SANTO DOMINGO, Dominican Republic (CNS) — Marianist Brother Richard E. Joyal, who was murdered in Haiti after withdrawing money at an ATM in late April, was a dedicated missionary who had worked in trying circumstances around the world, according to fellow members of the Society of Mary order.
Brother Joyal, 62, was shot three times in the back in an apparent robbery April 25. He had just withdrawn $1,000 from a bank in the Haitian capital, Port-au-Prince, when two men approached him on a motorcycle, stole his backpack and shot him.
Police said they had arrested a suspect in the murder, but they declined to identify him.
Brother Joyal traveled to Haiti to help close the Society of Mary mission there. He was due to return to his native Canada May 3.
“It’s a pity, a real pity,” Father Gerard Blais, who oversees the Marianist missions in Canada and Haiti, said in a phone interview with Catholic News Service April 30. “We knew the dangers there.
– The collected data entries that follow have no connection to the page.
/-- A request of a door and SEQ waits for its store, or for its time (R211). -/
def State.awaited (s : State) (d : Door) (f : Frame) : Bool :=
  (s.dict.waiting.any fun w => w.door == d && w.back.map (·.seq) == some f.seq)
    || s.dict.discoverQ.any fun x => x.1 == f.src && field x.2.2 0x0C 4 == f.seq && field x.2.2 8 4 == f.session

/-- A frame of a session (R211, R215, R216). -/
def State.sessionFrame (s : State) (op : Nat) (f : Frame) : State :=
  match s.session f.session with
  | none => (s.rawReply f op 1 0x61 none).authFailure f.session
  | some x =>
    let d : Door := .session x.id
    if !frameAuth f ∨ f.tag ≠ (hmacSha256 x.key (frameWire op f)).take 16 then (s.rawReply f op 1 0x61 none).authFailure x.id
    else
      match x.cache.find? fun c => c.1 == f.seq with
      | some c => s.emit (.frame f.src f.srcPort c.2)
      | none =>
        if s.awaited d f then s
        else if f.seq < x.nextSeq then (s.rawReply f op 3 0x61 (some x.key)).authFailure x.id
        else (s.modSession x.id fun y => { y with nextSeq := f.seq + 1, fails := 0, src := f.src }).serveFrame op d f

/-- A frame without a session (R211). -/
def State.plainFrame (s : State) (op : Nat) (f : Frame) : State :=
  match (s.srcCache f.src).find? fun c => c.1 == f.seq with
  | some c => s.emit (.frame f.src f.srcPort c.2)
  | none => if s.awaited (.field f.src) f then s else s.serveFrame op (.field f.src) f

/-- The link-local address of the node: fe80::/64 with the modified EUI-64 of FIELD_MAC (R208). -/
def State.address (s : State) : List Byte :=
  let m := slice s.part.mac 0 6
  [0xFE, 0x80, 0, 0, 0, 0, 0, 0, (nth m 0 0) ^^^ 2, nth m 0 1, nth m 0 2, 0xFF, 0xFE, nth m 0 3, nth m 0 4, nth m 0 5]

/-- ff02::1. -/
def allNodes : List Byte := [0xFF, 0x02, 0, 0, 0, 0, 0, 0, 0, 0, 0, 0, 0, 0, 0, 1]

/-- The datagram is for the node: UDP port 0xC0A6 of its own address or of ff02::1; other traffic is dropped (R208). -/
def State.takesFrame (s : State) (f : Frame) : Bool := f.dstPort == 0xC0A6 && (f.dst == s.address || f.dst == allNodes)

/-- A Welair request arrives (R207-R209). -/
def State.frameIn (s : State) (op : Nat) (f : Frame) : State :=
  if !s.run.dictServed ∨ s.dict.fieldSilent ∨ !s.takesFrame f ∨ !frameAccepted f then s
  else if f.session = 0 then (s.plainFrame op f).onward
  else (s.sessionFrame op f).onward

/-! ### The infield door (R218) -/

/-- A mailbox command with a payload of Table 9.10; the mailbox holds one command at a time. -/
def State.infieldIn (s : State) (p : Nat) (l : LinkId) (payload : List Byte) (f : Payload → State → State) : State :=
  if !s.doorOpen (.infield p l) then s
  else s.viaBar0 p l fun x =>
    match parsePayload payload with
    | some y => if 8192 < y.data.length then x.mailboxDone p l .invalidInput [] else f y x
    | none => x.mailboxDone p l .invalidInput []

/-- A dictionary access of the mailbox. -/
def State.infieldOp (s : State) (op p : Nat) (l : LinkId) (payload : List Byte) : State :=
  s.infieldIn p l payload fun y x => x.serve (.infield p l) ⟨op, y.index, y.sub, y.type, y.offset, y.last, y.data, 8192⟩ none

/-- DICT_CONTEXT: the staged groups by the index of their first members. -/
def State.contextReply (s : State) (p : Nat) (l : LinkId) : State :=
  s.mailboxDone p l .success (infieldReply 0 0 0 ((s.ctx (.infield p l)).recs.flatMap fun x => natLe 2 x.1))

end Sys2Proof.Machine
end

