-- ==== Sys2Proof/Machine/DoorCmds.lean ====
section
/-! DEFINITION. The commands of the two doors: mailbox commands (R218), Welair frames (R196-R216), the field node (R208), time-outs of
sessions and contexts (R201, R216). -/

namespace Sys2Proof.Machine

/-! ### Infield door -/

/-- DICT_READ (0xC000). -/
def execDictRead (p : Nat) (l : LinkId) (payload : List Byte) (s : State) : Host.Outcome State Fault Refusal :=
  .next (s.infieldOp 1 p l payload)

/-- DICT_WRITE (0xC001). -/
def execDictWrite (p : Nat) (l : LinkId) (payload : List Byte) (s : State) : Host.Outcome State Fault Refusal :=
  .next (s.infieldOp 2 p l payload)

/-- DICT_READ_BLOCK (0xC002). -/
def execDictReadBlock (p : Nat) (l : LinkId) (payload : List Byte) (s : State) : Host.Outcome State Fault Refusal :=
  .next (s.infieldOp 3 p l payload)

/-- DICT_WRITE_BLOCK (0xC003). -/
def execDictWriteBlock (p : Nat) (l : LinkId) (payload : List Byte) (s : State) : Host.Outcome State Fault Refusal :=
  .next (s.infieldOp 4 p l payload)

/-- DICT_READ_STAGED (0xC004). -/
def execDictReadStaged (p : Nat) (l : LinkId) (payload : List Byte) (s : State) : Host.Outcome State Fault Refusal :=
  .next (s.infieldOp 5 p l payload)

/-- DICT_COMMIT (0xC005). -/
def execDictCommit (p : Nat) (l : LinkId) (payload : List Byte) (s : State) : Host.Outcome State Fault Refusal :=
  .next (s.infieldOp 6 p l payload)

/-- DICT_DISCARD (0xC006). -/
def execDictDiscard (p : Nat) (l : LinkId) (payload : List Byte) (s : State) : Host.Outcome State Fault Refusal :=
  .next (s.infieldOp 7 p l payload)

/-- DICT_CONTEXT (0xC007). -/
def execDictContext (p : Nat) (l : LinkId) (payload : List Byte) (s : State) : Host.Outcome State Fault Refusal :=
  .next (s.infieldIn p l payload fun _ x => x.contextReply p l)

/-- Opcodes 0xC008 to 0xC00F: Unsupported. -/
def execDictReservedOpcode (p : Nat) (l : LinkId) (opcode : Nat) (s : State) : Host.Outcome State Fault Refusal :=
  .next (if s.doorOpen (.infield p l) ∧ 0xC008 ≤ opcode ∧ opcode ≤ 0xC00F then
      s.viaBar0 p l fun x => x.mailboxDone p l .unsupported []
    else s)

/-! ### Welair frames -/

/-- READ (OP 0x01). -/
def execRead (f : Frame) (s : State) : Host.Outcome State Fault Refusal := .next (s.frameIn 0x01 f)

/-- WRITE (OP 0x02). -/
def execWrite (f : Frame) (s : State) : Host.Outcome State Fault Refusal := .next (s.frameIn 0x02 f)

/-- READ_BLOCK (OP 0x03). -/
def execReadBlock (f : Frame) (s : State) : Host.Outcome State Fault Refusal := .next (s.frameIn 0x03 f)

/-- WRITE_BLOCK (OP 0x04). -/
def execWriteBlock (f : Frame) (s : State) : Host.Outcome State Fault Refusal := .next (s.frameIn 0x04 f)

/-- READ_STAGED (OP 0x05). -/
def execReadStaged (f : Frame) (s : State) : Host.Outcome State Fault Refusal := .next (s.frameIn 0x05 f)

/-- COMMIT (OP 0x06). -/
def execCommit (f : Frame) (s : State) : Host.Outcome State Fault Refusal := .next (s.frameIn 0x06 f)

/-- DISCARD (OP 0x07). -/
def execDiscard (f : Frame) (s : State) : Host.Outcome State Fault Refusal := .next (s.frameIn 0x07 f)

/-- WAKE (OP 0x09). -/
def execWake (f : Frame) (s : State) : Host.Outcome State Fault Refusal := .next (s.frameIn 0x09 f)

/-- DISCOVER (OP 0x10). -/
def execDiscover (f : Frame) (s : State) : Host.Outcome State Fault Refusal := .next (s.frameIn 0x10 f)

/-- DISCOVER_REPLY_DELAY (R214). -/
def execDiscoverReplyDelay (s : State) : Host.Outcome State Fault Refusal := .next s.sendDiscover

/-- SESSION_OPEN (OP 0x11). -/
def execSessionOpen (f : Frame) (s : State) : Host.Outcome State Fault Refusal := .next (s.frameIn 0x11 f)

/-- SESSION_CLOSE (OP 0x12). -/
def execSessionClose (f : Frame) (s : State) : Host.Outcome State Fault Refusal := .next (s.frameIn 0x12 f)

/-! ### The field node and time-outs -/

/-- The node answers on the wire. -/
def State.nodeLive (s : State) : Bool := s.run.dictServed && !s.dict.fieldSilent

/-- NEIGHBOR_SOLICITATION for the node's address (R208). -/
def execNeighborSolicitation (src : Nat) (target : List Byte) (s : State) : Host.Outcome State Fault Refusal :=
  .next (if s.nodeLive ∧ target = s.address then s.emit (.neighborAdvert src) else s)

/-- ECHO_REQUEST (R208). -/
def execEchoRequest (src : Nat) (payload : List Byte) (s : State) : Host.Outcome State Fault Refusal :=
  .next (if s.nodeLive then s.emit (.echoReply src payload) else s)

/-- FIELD_LINK_UP: a duplicate address silences the node until the next start (R208). -/
def execFieldLinkUp (duplicate : Bool) (s : State) : Host.Outcome State Fault Refusal :=
  .next (if s.nodeLive ∧ duplicate then ({ s with dict := { s.dict with fieldSilent := true } }).raise 0x0126 0 0 0 else s)

/-- SESSION_IDLE_EXPIRY (R216). -/
def execSessionIdleExpiry (id : Nat) (s : State) : Host.Outcome State Fault Refusal := .next (s.closeSession id)

/-- STAGE_TIMEOUT_EXPIRY: staged values of a group, or with none an unfinished block buffer, are cleared (R201, R210). -/
def execStageTimeoutExpiry (d : Door) (group : Option Nat) (s : State) : Host.Outcome State Fault Refusal :=
  .next (
    let c := s.ctx (ctxOf d)
    s.setCtx (match group with
      | some g => c.dropGroup g
      | none => { c with wbuf := none }))

end Sys2Proof.Machine
end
He knew the dangers there.”
Brother Joyal was helping secure visas and passports for 10 young religious Haitian men who were being sent to Marianist properties in other countries as part of the closure of the Port-au-Prince mission.
The Haitian mission was being closed because of a separate murder of a Marianist brother last year. On Aug. 29, a young Haitian brother was killed in a shooting, Father Blais said.
“It was a very bad situation,” Father Blais said from his office outside of Quebec City. “We still don’t know why he was murdered. We had to remove three others — two Canadians and one French — from Haiti after that murder. And the bishop asked us to close.”
Father Blais said he asked Brother Joyal to travel to Haiti to close the mission “because he was used to working in hard situations.”
Brother Joyal left Winnipeg, Manitoba, as a young man in 1983 to open the Marianist ministry in India. He spent 20 years there, building a “care center for street children, developing lay communities and promoting vocations to Marianist life, both lay and religious,” according to a report on the mission published in 2006.
In 2004, he arrived alone in the Philippines, traveling to the Mindanao region, where clashes between Islamist separatist movements and the Philippine government had displaced hundreds of thousands of residents.
By the time he left four years later, Brother Joyal had created a ministry focused on working with impoverished, homeless children and a center “dedicated to the formation of young men interested in Marianist religious life,” according to an article in a Marianist newsletter in 2009.
He first traveled to Haiti after the disastrous 2010 earthquake.
“Where others saw only poverty and despair, he spoke enthusiastically of the deep faith and liturgical celebrations of her people,” wrote Isabella R. Moyer, president of the International Organization of Marianist Lay Communities, in a blog post April 29. “In an Easter message to a friend, (Brother Joyal) wrote: ‘I knew all along that Jesus was Indian. I also discovered that he was also Filipino. Now, I am discovering that he’s Haitian.'”
Brother Joyal’s body was cremated, said Father Blais, who is working with Canadian authorities to have the remains sent back to Canada, where services will be held.